**Exercise description**
In the records that follow, find the line with "draws := s.draws"; from there, retype every line exactly through the line with "control := [.started .requested]", which also belongs to the answer.

**Exercise data**
^^^^

-- ==== Sys2Proof/Certificates/Slice0/Obligations.lean ====
section
/-! DEFINITION. The statements for the provers. -/

open Sys2Proof Sys2Proof.Machine

/-! ### The step, resets, and laws that every step keeps -/

/-- A step takes the command at the front of the queue and executes it with the queue's rest; on an empty queue nothing changes
(the queue is the model's own: log 1). -/
def Obligations.StepRunsFrontCommand : Prop :=
  (∀ (c : Instr) (rest : List Instr) (s : State), s.pending = c :: rest → step s = exec c { s with pending := rest }) ∧
    ∀ s : State, s.pending = [] → step s = .next s

/-- The values the spec gives after power-up, and what COLD_RESET and RESTART_ALL restore. A reset leaves everything at those values, but
for the line rate, sampled from the straps or kept; the levels of DPRESn and WREADY, with every port whose presence is asserted SETTLING for
100 ms; the cause in STARTED; and at RESTART_ALL the frame in transmission, finished from the transmitter's own copy. RESTART_ALL needs no
slot and has no reply (Tables 1.2, 2.1, 2.6, 5.1, 7.1, 7.2, 9.1, R48, R52, R91, R115, R153, R159, R168, R172, R181). The input levels
after power-up are the model's choice and are not stated (log 5); that a reset holds them is its choice too (log 25). -/
def Obligations.ResetValues : Prop :=
  (let s := State.reset
   (s.wattn = false ∧ s.wsAsm = .hunting false ∧ s.wsGap = none ∧ s.tx = .idle ∧ s.control = [.started .power] ∧
     s.reservations = 0 ∧ s.highPtr = none ∧ s.lowPtr = none ∧ s.starvation = 0 ∧ s.silence = none ∧
     s.line = ⟨.s2, 0, 4, 0x7FF⟩) ∧
   (∀ u : UnitId, s.routes[u] = ⟨false, 0, none, .good, .any, .good⟩) ∧
   (∀ p : PortId, s.owners[p] = none) ∧
   (∀ p : PortId, s.ports[p].config = ⟨.b9600, .c10, .full, 5, 32, 1, .low, true⟩ ∧ s.ports[p].supply = true ∧
     s.ports[p].resetLine = false ∧ s.ports[p].pulse = none ∧ s.ports[p].cause = .none ∧ s.ports[p].identity = none ∧
     s.ports[p].seq = 0 ∧ s.ports[p].failures = 0 ∧ s.ports[p].identify = none ∧ s.ports[p].asm = .hunting false ∧
     s.ports[p].gap = none ∧ s.ports[p].tx = .idle ∧ s.ports[p].outbound = [] ∧ s.ports[p].queue = [] ∧
     s.ports[p].passSet = 0x1FF ∧ s.ports[p].lost = 0 ∧ s.ports[p].counters = ⟨0, 0, 0, 0, 0, 0, 0, 0, 0, 0⟩) ∧
   (∀ i : RecId, s.pool[i] =
     ⟨.free, none, none, none, none, none, none, 0, [], 0, 0, none, 0, [], none, none⟩) ∧
   (∀ g : GroupId, s.groups[g] = ⟨false, [], .good, 0, .good⟩) ∧ s.groupRecords = [] ∧
   (∀ k : PosId, s.positions[k] = ⟨.closed, none, none, 0, .noCard, none, .off, false⟩) ∧
   s.sessionLimit = 2 ∧ s.nextSession = 1 ∧ s.link = ⟨0, 0, 0, 0, 0⟩ ∧ s.notices = []) ∧
  (∀ (cause : ColdCause) (r1 r0 : Bool) (s : State),
    exec (.coldReset cause r1 r0) s = .next { State.reset with
      lineRate := (match r1, r0 with
        | false, false => .b19200 | false, true => .b57600 | true, false => .b115200 | true, true => .b230400)
      wready := s.wready
      ports := Vector.ofFn fun p : PortId =>
        if s.ports[p].present then
          { State.reset.ports[p] with present := true, state := .settling, settle := some 100 }
        else { State.reset.ports[p] with present := false, state := .empty, settle := none }
      control := [.started (match cause with | .power => .power | .pin => .pin)]
      pending := s.pending
      draws := s.draws }) ∧
  ∀ (cause : ColdCause) (r1 r0 : Bool) (tag : Byte) (s : State), ∃ u : State,
    exec (.coldReset cause r1 r0) s = .next u ∧
    exec (.restartAll tag) s = .next { u with
      lineRate := s.lineRate
      control := [.started .requested]
      tx := (match s.tx with | .idle => .idle | .sending _ f bytes => .sending .copy f bytes) }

^^^^

**Expected answer**
      draws := s.draws }) ∧
  ∀ (cause : ColdCause) (r1 r0 : Bool) (tag : Byte) (s : State), ∃ u : State,
    exec (.coldReset cause r1 r0) s = .next u ∧
    exec (.restartAll tag) s = .next { u with
      lineRate := s.lineRate
      control := [.started .requested]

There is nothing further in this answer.